I religiously brought food to our meetings. Ed Tadem had told me that Ka Dodong’s favorite was siopao from Ma Mon Luk. But it was too far away and I was able to get siopao only from a convenience store on campus. 

Eventually I would proceed to the Nemenzos’ house even empty-handed. They welcomed me anyway and graciously shared their food. On one occasion, I learned that another of Ka Dodong’s favorites was French onion soup; I gained from him how to differentiate the authentic soup from the wannabe. 

At times our discussions ended late at night and Ka Dodong would offer to lend me their car. I politely refused because I did not know how to drive. I did borrow an umbrella once when it was raining by the time I was ready to leave. Indeed, Ka Dodong and Princess, kind and thoughtful persons, offered help when needed.

I fondly remember those personal meetings with Ka Dodong. Looking back, I realize that they were too few and too late.
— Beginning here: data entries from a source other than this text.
-- ==== Sys2Proof/WellFormed.lean ====
section
/-! DEFINITION. Which micro-operations a build has, and which frames can be presented. -/

namespace Sys2Proof

/-- The micro-operation exists in the build: `IHLCHK` exists only when `IHL_MIN_CHECK` is true (rule R92);
every other row exists in every build. -/
def Instr.wellFormed (b : Config.Build) : Instr → Bool
  | .ihlchk => b.ihlMinCheck
  | .decode | .lenguard | .xver | .xihl | .xtotlen | .xproto | .xsrc | .xdst | .toffcalc | .tcpfit
  | .udpfit | .dispatchTcp | .dispatchUdp | .dispatchElse | .xsport | .xdport => true

/-- The frame fits `FB` and its stated length is a legal value of `FLEN` (rules R11, R42). -/
def framePresentable (frame : List Byte) (flen : Nat) : Bool :=
  decide (frame.length ≤ Config.maxf) && decide (flen ≤ Config.maxf)

/-- The event names only frames that can be presented, bytes of `FB` that exist and legal lengths
(rules R11, R42). -/
def Event.wellFormed : Event → Bool
  | .present frame flen => framePresentable frame flen
  | .start frame flen => framePresentable frame flen
  | .write offset _ => decide (offset < Config.maxf)
  | .setFlen flen => decide (flen ≤ Config.maxf)
  | .reset | .tick | .readReport | .readReg _ => true

end Sys2Proof
end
When his health took a turn for the worse, I was able to visit him twice while he was confined at the Philippine General Hospital in the last quarter of 2024. It was heartbreaking to see him in ill health and unable to share his thoughts.
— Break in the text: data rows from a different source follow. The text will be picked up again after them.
-- ==== Sys2Proof/Machine/Notation.lean ====
section
/-! DEFINITION. The text of frames and reports (rule R60) and the dotted text of an address (rule R21): a
presentation of values for a reader, no behaviour of the block. -/

namespace Sys2Proof.Machine

/-- Decimal digits, most significant first; `fuel` bounds their number. -/
def decimalDigits : Nat → Nat → List Char
  | 0, _ => []
  | fuel + 1, n =>
    (if n < 10 then [] else decimalDigits fuel (n / 10)) ++ [Char.ofNat (48 + n % 10)]

/-- A number of at most ten digits in decimal. -/
def decimalText (n : Nat) : List Char := decimalDigits 10 n

/-- One upper-case hexadecimal digit. -/
def hexDigit (n : Nat) : Char := if n < 10 then Char.ofNat (48 + n) else Char.ofNat (55 + n)

/-- A byte as two upper-case hexadecimal digits (rule R60). -/
def hexByte (b : Byte) : List Char := [hexDigit (hiNibble b).toNat, hexDigit (loNibble b).toNat]

/-- `x` between the texts of the list. -/
def joinText (x : List Char) : List (List Char) → List Char
  | [] => []
  | [t] => t
  | t :: ts => t ++ x ++ joinText x ts

/-- The dotted text of an address, the first byte first (rule R21). -/
def addrText (a : Addr) : List Char := joinText ['.'] (a.bytes.map fun b => decimalText b.toNat)

/-- A frame: its length, and its bytes in hexadecimal (rule R60). -/
def frameText (frame : List Byte) : List Char :=
  ['l', 'e', 'n', '='] ++ decimalText frame.length ++ [':'] ++ frame.flatMap fun b => ' ' :: hexByte b

/-- The name of a status (rule R14). -/
def statusText : Status → String
  | .decoded => "DECODED"
  | .tooShort => "TOO_SHORT"
  | .unsupportedOrTruncated => "UNSUPPORTED_OR_TRUNCATED"

/-- The name of a transport (rule R60). -/
def transportText : Transport → String
  | .tcp => "TCP"
  | .udp => "UDP"

/-- `NAME=value`, or nothing when the register holds no value (rule R60). -/
def fieldText (name : String) (value : Option (List Char)) : List (List Char) :=
  match value with
  | some v => [name.toList ++ ['='] ++ v]
  | none => []

/-- A number register's text. -/
def numberText {w : Nat} (v : Option (BitVec w)) : Option (List Char) := v.map fun x => decimalText x.toNat

/-- A report: `ST` and every register that holds a value (rule R60). -/
def rptText (r : Rpt) : List Char :=
  joinText [' ']
    (fieldText "ST" (r.st.map fun x => (statusText x).toList) ++ fieldText "VER" (numberText r.ver)
      ++ fieldText "IHL" (numberText r.ihl) ++ fieldText "TOTLEN" (numberText r.totlen)
      ++ fieldText "PROTO" (numberText r.proto) ++ fieldText "SRC" (r.src.map addrText)
      ++ fieldText "DST" (r.dst.map addrText) ++ fieldText "L4K" (r.l4k.map fun x => (transportText x).toList)
      ++ fieldText "SPORT" (numberText r.sport) ++ fieldText "DPORT" (numberText r.dport))

end Sys2Proof.Machine
end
So, I prefer to recall the times when Ka Dodong was up and about and in the thick of things as a scholar-activist: at the one-on-one conversations and late-night meetings when his mind was sharp and focused; in the historic moments when he headed Laban ng Masa’s mass actions; on campus when he led movements for academic freedom and democratic governance (I saw the pictures at the All UP Workers Union office).

The last time I saw Ka Dodong in action was at a meeting where the publication of a book of his writings was discussed. I look forward to that project’s completion. Current and future generations will benefit from learning from his body of work. No doubt they will be fired by the same interest that gripped me when I first encountered him in one of his papers. 

In their engagement with his writings, Ka Dodong will remain alive.

Benjamin Velasco is an assistant professor at the School of Labor and Industrial Relations of UP Diliman. This piece is an expanded and translated version of a speech he delivered on Dec. 30, the last day of tributes for Francisco Nemenzo who passed on Dec. 19.